- [What you have to do]
Please take the records that follow and repeat exactly the lines starting with the line with "prq : List Partner := []" and going on through the line with "trace (u : Nat)".
Start of Block
/-- A DSC connection. `ver` 0 none, 15 too far apart; `seq` of the newest own message, `echo` of the newest accepted; `hist` own
messages by SEQ and tick; `echoAt` when the newest echoed was sent; `dataAt` the newest DATA accepted; `inNext` the bits
accepted for the next mark; `sentAt`, `connAt` the last DATA and CONNECT sent, `outs` the OUT bits sent; `hold` the copy TPC holds: ring, tick,
bytes; `expd` EXPIRED of STAT; `due`: an expiry the next mark carries out. -/
structure DscConn where
  run : Bool := false
  ver : Nat := 0
  seq : Nat := 0
  seqRx : Option Nat := none
  echo : Nat := 0
  hist : List (Nat × Nat) := []
  echoAt : Nat := 0
  dataAt : Nat := 0
  conn : Bool := false
  inNow : Nat := 0
  inNext : Nat := 0
  sentAt : Option Nat := none
  connAt : Option Nat := none
  outs : Nat := 0
  hold : Option (Nat × Nat × List Byte) := none
  expd : Bool := false
  due : Bool := false
  deriving DecidableEq, Repr

/-- The safety layer. `held`: Flint holds the configuration boot code handed it; `ok`: it is valid; `crcA`, `crcB` as each channel
computed it; channel faults; `flintOk`: its self-test holds; `mark` the last cycle mark, `cnt` Flint's count of the last cycle. -/
structure SafetyState where
  cfg : SafeCfg := {}
  held : Bool := false
  ok : Bool := false
  crcA : Nat := 0
  crcB : Nat := 0
  a : Channel := {}
  b : Channel := {}
  faultA : Bool := false
  faultB : Bool := false
  clock : Bool := false
  flintOk : Bool := false
  mark : Option Nat := none
  cnt : Nat := 20000
  pts : Vector FlintPoint 128 := Vector.replicate 128 {}
  wins : List TestWin := []
  dsc : Vector DscConn 32 := Vector.replicate 32 {}
  deriving DecidableEq, Repr

/-! Trace, triggers, snapshots (chapter 16) and the fault collector (chapter 15). -/

/-- What ARM takes from the TRC page (R370, R380): buffer start in bytes of trace memory and entries, PRE, POST, sources. -/
structure TrcSetup where
  base : Nat := 0
  n : Nat := 1
  pre : Nat := 0
  post : Nat := 0
  src : Vector Nat 16 := Vector.replicate 16 0
  deriving DecidableEq, Repr

/-- A recorder (R367-R372). `cnt`: values since the last entry of a source; `prev`: bits [31:0] of a source's last entry;
`written`, `valid`, `left`: entries since ARM, entries from FIRST to WPTR, POST entries to come; `hi`: tick [63:32] of
the last entry; `slot`: half tick of the write slot of the last queued entry; `due`: the tick of a delivered trigger;
`late`: a time trigger that acts at the next tick, `timed`: one that has acted. -/
structure Recorder where
  set : TrcSetup := {}
  cnt : Vector Nat 16 := Vector.replicate 16 0
  prev : Vector (Option Int) 16 := Vector.replicate 16 none
  written : Nat := 0
  valid : Nat := 0
  left : Nat := 0
  hi : Nat := 0
  slot : Nat := 0
  due : Option Nat := none
  timed : Bool := false
  deriving DecidableEq, Repr

/-- A queued stamp (R374, R375): taps, level, whether the module drove the edge. -/
structure Stamp where
  tap : Nat := 0
  level : Bool := true
  own : Bool := false
  deriving DecidableEq, Repr

/-- A calibration of a bus line (R376): its start tick, pulses received, the sum of the round trips, an edge not driven. -/
structure BusCal where
  start : Nat := 0
  n : Nat := 0
  sum : Nat := 0
  bad : Bool := false
  deriving DecidableEq, Repr

/-- A line of the trigger bus: the stamp queue, TBUS_AT armed, the calibration, the last pulse driven (start in taps, width in
ticks). -/
structure BusLine where
  q : List Stamp := []
  armed : Bool := false
  cal : Option BusCal := none
  pulse : Option (Int × Nat) := none
  deriving DecidableEq, Repr

/-- A TRIG_IN input: its queue and the last accepted edge. -/
structure TrigIn where
  q : List Stamp := []
  last : Option Stamp := none
  deriving DecidableEq, Repr

/-- Recorders, trigger inputs, bus lines; SNAP_AT armed, and the Slates whose snapshot answer is awaited. -/
structure CaptureState where
  rec_ : Vector Recorder 8 := Vector.replicate 8 {}
  ins : Vector TrigIn 4 := Vector.replicate 4 {}
  bus : Vector BusLine 4 := Vector.replicate 4 {}
  snapArmed : Bool := false
  snapWait : List Nat := []
  deriving DecidableEq, Repr

/-- A partner record (R361): subject, kind, class, count, the tick of its first report. -/
structure Partner where
  subj : Nat := 0
  kind : Nat := 0
  cls : Nat := 0
  count : Nat := 0
  first : Nat := 0
  deriving DecidableEq, Repr

/-- The fault collector: log, open partner records, partner queue, the millisecond last opened in with the records opened, and PAGE_ERR
of the Slate-resident pages as last read (page base, word). -/
structure FaultState where
  log : List (Vector Word 4) := []
  opn : List Partner := []
  prq : List Partner := []
  ms : Nat × Nat := (0, 0)
  seen : Vector (List (Nat × Nat)) 8 := Vector.replicate 8 []
  deriving DecidableEq, Repr

/-! Domains (chapter 17). -/

/-- A resource that is being cleaned after a change of assignment (R387). -/
inductive Res where
  | axis (a : Nat) | point (n : Nat) | engine (e : Nat) | shm (b : Nat) | recorder (r : Nat) | trace (u : Nat)
  deriving DecidableEq, Repr


/-- A copy of the boot record (R395). Its layout is not given, so it is held by fields; `bad`: slots marked invalid. -/
structure BootRec where
  valid : Bool := false
  seq : Nat := 0
  active : Bool := false
  prev : Bool := false
  trial : Bool := false
  tries : Nat := 0
  tmo : Nat := 600
  host : Bool := false
  bad : Nat := 0
  deriving DecidableEq, Repr

/-- Amber beside its bytes. Boot-record copies and fuses (`floor`, `keys`, `revoked`, owner-key `hashes`) outlive a Granite
reset; `verified`: the slot's last VERIFY gave OK; `job`: the accepted AMBER_CMD word; `read`: boot code has read the boot
record; `wait`: it waits for BOOT, which names `want`; `booted`: the slot in use; `trialEnd`: the tick the trial timer ends. -/
structure AmberState where
  recs : Vector BootRec 2 := Vector.replicate 2 {}
  floor : Nat := 0
  keys : Nat := 1
  revoked : Nat := 0
  hashes : Vector Nat 4 := Vector.replicate 4 0
  verified : Vector Bool 2 := Vector.replicate 2 false
  job : Option Nat := none
  read : Bool := false
  wait : Bool := false
  want : Option Bool := none
  booted : Option Bool := none
  trialEnd : Option Nat := none
  deriving DecidableEq, Repr

/-! Power and bring-up (chapter 18). -/

/-- A save in progress: the tick of its start; from a sag, not from SYS_RESET. -/
structure Save where
  at_ : Nat := 0
  sag : Bool := true
  deriving DecidableEq, Repr

/-- Bring-up, the system watchdog and the hold-up save. `held`: reset is asserted; `rel`: the tick of its release; `applied`,
`failed` (a wrong hash ended the load),
`restored`: images applied, restore ended or skipped; `wdFrom`: the tick the watchdog counts from; `save`; `wait`: after a save,
until the sag ends; `defer`: causes deferred by a save; `seq`: save sequence. -/
structure PowerState where
  held : Bool := true
  rel : Nat := 0
  applied : Bool := false
  failed : Bool := false
  restored : Bool := false
  wdFrom : Option Nat := none
  save : Option Save := none
  wait : Bool := false
  defer : Nat := 0
  seq : Nat := 0
  deriving DecidableEq, Repr

/-! Host port (chapter 19). -/

/-- A management frame taken from port `port`: source address, payload; whether its tag verifies, and the tag the hash unit gives for
the reply (log 8). -/
structure MgmtFrame where
  port : Nat := 0
  src : Nat := 0
  body : List Byte := []
  tagOk : Bool := false
  tag : Nat := 0
  deriving DecidableEq, Repr

/-- An accepted READ or WRITE in progress: the word it has come to, the words read, and whether it waits for a Slate. -/
structure MgmtJob where
  f : MgmtFrame := {}
  i : Nat := 0
  data : List Word := []
  wait : Bool := false
  deriving DecidableEq, Repr

/-- The management agent: the number of the epoch's draw, the last accepted request and its stored reply, frames that wait,
the request in progress. -/
structure MgmtState where
  epoch : Nat := 0
  last : List Byte := []
  reply : List Byte := []
  todo : List MgmtFrame := []
  job : Option MgmtJob := none
  deriving DecidableEq, Repr

/-- An axis: its PWM and feedback on the Slate, its speed estimator, loop slot and profile generator in Granite. -/
structure AxisState where
  pwm : PwmAxis := {}
  fb : FbPort := {}
  est : SpeedEst := {}
  loop : LoopSlot := {}
  prf : Profile := {}
  deriving DecidableEq, Repr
End of Block
- [Exercise solution]
  prq : List Partner := []
  ms : Nat × Nat := (0, 0)
  seen : Vector (List (Nat × Nat)) 8 := Vector.replicate 8 []
  deriving DecidableEq, Repr

/-! Domains (chapter 17). -/

/-- A resource that is being cleaned after a change of assignment (R387). -/
inductive Res where
  | axis (a : Nat) | point (n : Nat) | engine (e : Nat) | shm (b : Nat) | recorder (r : Nat) | trace (u : Nat)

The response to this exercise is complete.